Instructions for the task: Copy out exactly the lines from the start of the data to the line containing "refine Keep.ingU .refl". Include both.
START Record excerpts
theorem copyBank_ok {b s d : Nat} {t : Tbl SieveEntry} (h : twf t = true) : twf (copyBank b s d t) = true := by
  unfold copyBank
  exact foldl_keeps (fun a => twf a = true) _ _ _ (twf_tfilter h) fun _ _ k => twf_tput k

theorem oncePerMs_keep {M : Nat} {v : Wall} (key : Nat) (f : Wall → Wall) (w : Wall) (h : Keep M v w)
    (hf : ∀ y, Keep M v y → Keep M v (f y)) (hm : M ||| 0x10000000000000000000000 = M) : Keep M v (oncePerMs key f w) := by
  unfold oncePerMs
  dsimp only
  have k : Keep 0x10000000000000000000000 w { w with ing := { w.ing with lastMs := tput w.ing.lastMs key w.time.tclk } } := by
    refine Keep.ingU .refl (IngressSt.Keep.mk .refl .refl .refl .refl .refl .refl .refl .refl .refl .refl .refl .refl .refl .refl .refl .refl .refl .refl .refl .refl (.free (by decide)) (fun k => ?_))
    cases k
    constructor <;> first | assumption | exact twf_tput (by assumption)
  exact Keep.ite (fun _ => hf _ (Keep.step h k hm)) (fun _ => h)

theorem badWindow_keep (w : Wall) :
    Keep 0x1 w (badWindow w) := by
  unfold badWindow
  try dsimp only
  repeat' first
    | with_reducible apply Keep.refl
    | (with_reducible apply Keep.step _ (bump_keep ..) _; on_goal 2 => decide)

theorem setRefused_keep (b : ℕ) (r : Bool) (w : Wall) :
    Keep 0x2 w (setRefused b r w) := by
  unfold setRefused
  try dsimp only
  repeat' first
    | with_reducible apply Keep.refl
    | (with_reducible apply Keep.step _ (setWin_keep ..) _; on_goal 2 => decide)

theorem setStage_keep (b : ℕ) (v : ℕ) (w : Wall) :
    Keep 0x2 w (setStage b v w) := by
  unfold setStage
  try dsimp only
  repeat' first
    | with_reducible apply Keep.refl
    | with_reducible assumption
    | (with_reducible apply Keep.step _ (setWin_keep ..) _; on_goal 2 => decide)
    | (with_reducible apply Keep.upTo; on_goal 2 => intro _ _ _)

theorem putEntry_keep (b : ℕ) (bank : ℕ) (i : ℕ) (e : SieveEntry) (w : Wall) :
    Keep 0xc000000000000000000 w (putEntry b bank i e w) := by
  unfold putEntry
  try dsimp only
  repeat' first
    | with_reducible apply Keep.refl
    | with_reducible assumption
    | (with_reducible apply Keep.ingU; on_goal 2 => (generalize Wall.ing _ = z; revert z; refine id ?_; intro z; refine IngressSt.Keep.mk .refl .refl .refl .refl .refl .refl (.free (by decide)) (.free (by decide)) .refl .refl .refl .refl .refl .refl .refl .refl .refl .refl .refl .refl .refl (fun ⟨k0, k1, k2, k3, k4, k5, k6, k7, k8, k9, k10, k11, k12, k13, k14, k15, k16⟩ => ?_); constructor <;> dsimp only))
    | with_reducible apply twf_tput
    | with_reducible apply twf_tdel
    | split

theorem newShadow_keep (b : ℕ) (w : Wall) :
    Keep 0x20000000000 w (newShadow b w) := by
  unfold newShadow
  try dsimp only
  repeat' first
    | with_reducible apply Keep.refl
    | (with_reducible apply Keep.step _ (newDom_keep ..) _; on_goal 2 => decide)

theorem invalidate_keep (b : ℕ) (bank : ℕ) (i : ℕ) (w : Wall) :
    Keep 0xc000000000000000000 w (invalidate b bank i w) := by
  unfold invalidate
  try dsimp only
  repeat' first
    | with_reducible apply Keep.refl
    | (with_reducible apply Keep.step _ (putEntry_keep ..) _; on_goal 2 => decide)

theorem sieveCmd_keep {M : Nat} {v : Wall} (b i op : Nat) (s : Bool) (f : Wall → Wall) (w : Wall) (h : Keep M v w)
    (hf : ∀ y, Keep M v y → Keep M v (f y)) (hm : M ||| 0x2 = M) : Keep M v (sieveCmd b i op s f w) := by
  have k : ∀ y, Keep 0x2 w y → Keep M v y := fun y k => Keep.step h k hm
  unfold sieveCmd
  exact Keep.ite (fun _ => k _ (setRefused_keep ..))
    (fun _ => hf _ (k _ (Keep.step (Keep.step .refl (setWin_keep ..) (by decide)) (setRefused_keep ..) (by decide))))

theorem sieveWriteShadow_keep (b : ℕ) (i : ℕ) (w : Wall) :
    Keep 0xc000000020000000002 w (sieveWriteShadow b i w) := by
  unfold sieveWriteShadow
  try dsimp only
  repeat' first
    | with_reducible apply Keep.refl
    | with_reducible assumption
    | (with_reducible apply sieveCmd_keep; (on_goal 3 => decide); (on_goal 2 => (intros; try dsimp only)))
    | (with_reducible apply Keep.step _ (newShadow_keep ..) _; on_goal 2 => decide)
    | (with_reducible apply Keep.step _ (putEntry_keep ..) _; on_goal 2 => decide)

theorem sieveWriteBoth_keep (b : ℕ) (i : ℕ) (w : Wall) :
    Keep 0xc000000020000000002 w (sieveWriteBoth b i w) := by
  unfold sieveWriteBoth
  try dsimp only
  repeat' first
    | with_reducible apply Keep.refl
    | with_reducible assumption
    | (with_reducible apply sieveCmd_keep; (on_goal 3 => decide); (on_goal 2 => (intros; try dsimp only)))
    | (with_reducible apply Keep.step _ (newShadow_keep ..) _; on_goal 2 => decide)
    | (with_reducible apply Keep.step _ (putEntry_keep ..) _; on_goal 2 => decide)

theorem sieveRead_keep (b : ℕ) (bank : ℕ) (i : ℕ) (w : Wall) :
    Keep 0x2 w (sieveRead b bank i w) := by
  unfold sieveRead
  try dsimp only
  repeat' first
    | with_reducible apply Keep.refl
    | (with_reducible apply Keep.step _ (setStage_keep ..) _; on_goal 2 => decide)
    | (with_reducible apply Keep.step _ (setWin_keep ..) _; on_goal 2 => decide)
END Record excerpts
Reply:
theorem copyBank_ok {b s d : Nat} {t : Tbl SieveEntry} (h : twf t = true) : twf (copyBank b s d t) = true := by
  unfold copyBank
  exact foldl_keeps (fun a => twf a = true) _ _ _ (twf_tfilter h) fun _ _ k => twf_tput k

theorem oncePerMs_keep {M : Nat} {v : Wall} (key : Nat) (f : Wall → Wall) (w : Wall) (h : Keep M v w)
    (hf : ∀ y, Keep M v y → Keep M v (f y)) (hm : M ||| 0x10000000000000000000000 = M) : Keep M v (oncePerMs key f w) := by
  unfold oncePerMs
  dsimp only
  have k : Keep 0x10000000000000000000000 w { w with ing := { w.ing with lastMs := tput w.ing.lastMs key w.time.tclk } } := by
    refine Keep.ingU .refl (IngressSt.Keep.mk .refl .refl .refl .refl .refl .refl .refl .refl .refl .refl .refl .refl .refl .refl .refl .refl .refl .refl .refl .refl (.free (by decide)) (fun k => ?_))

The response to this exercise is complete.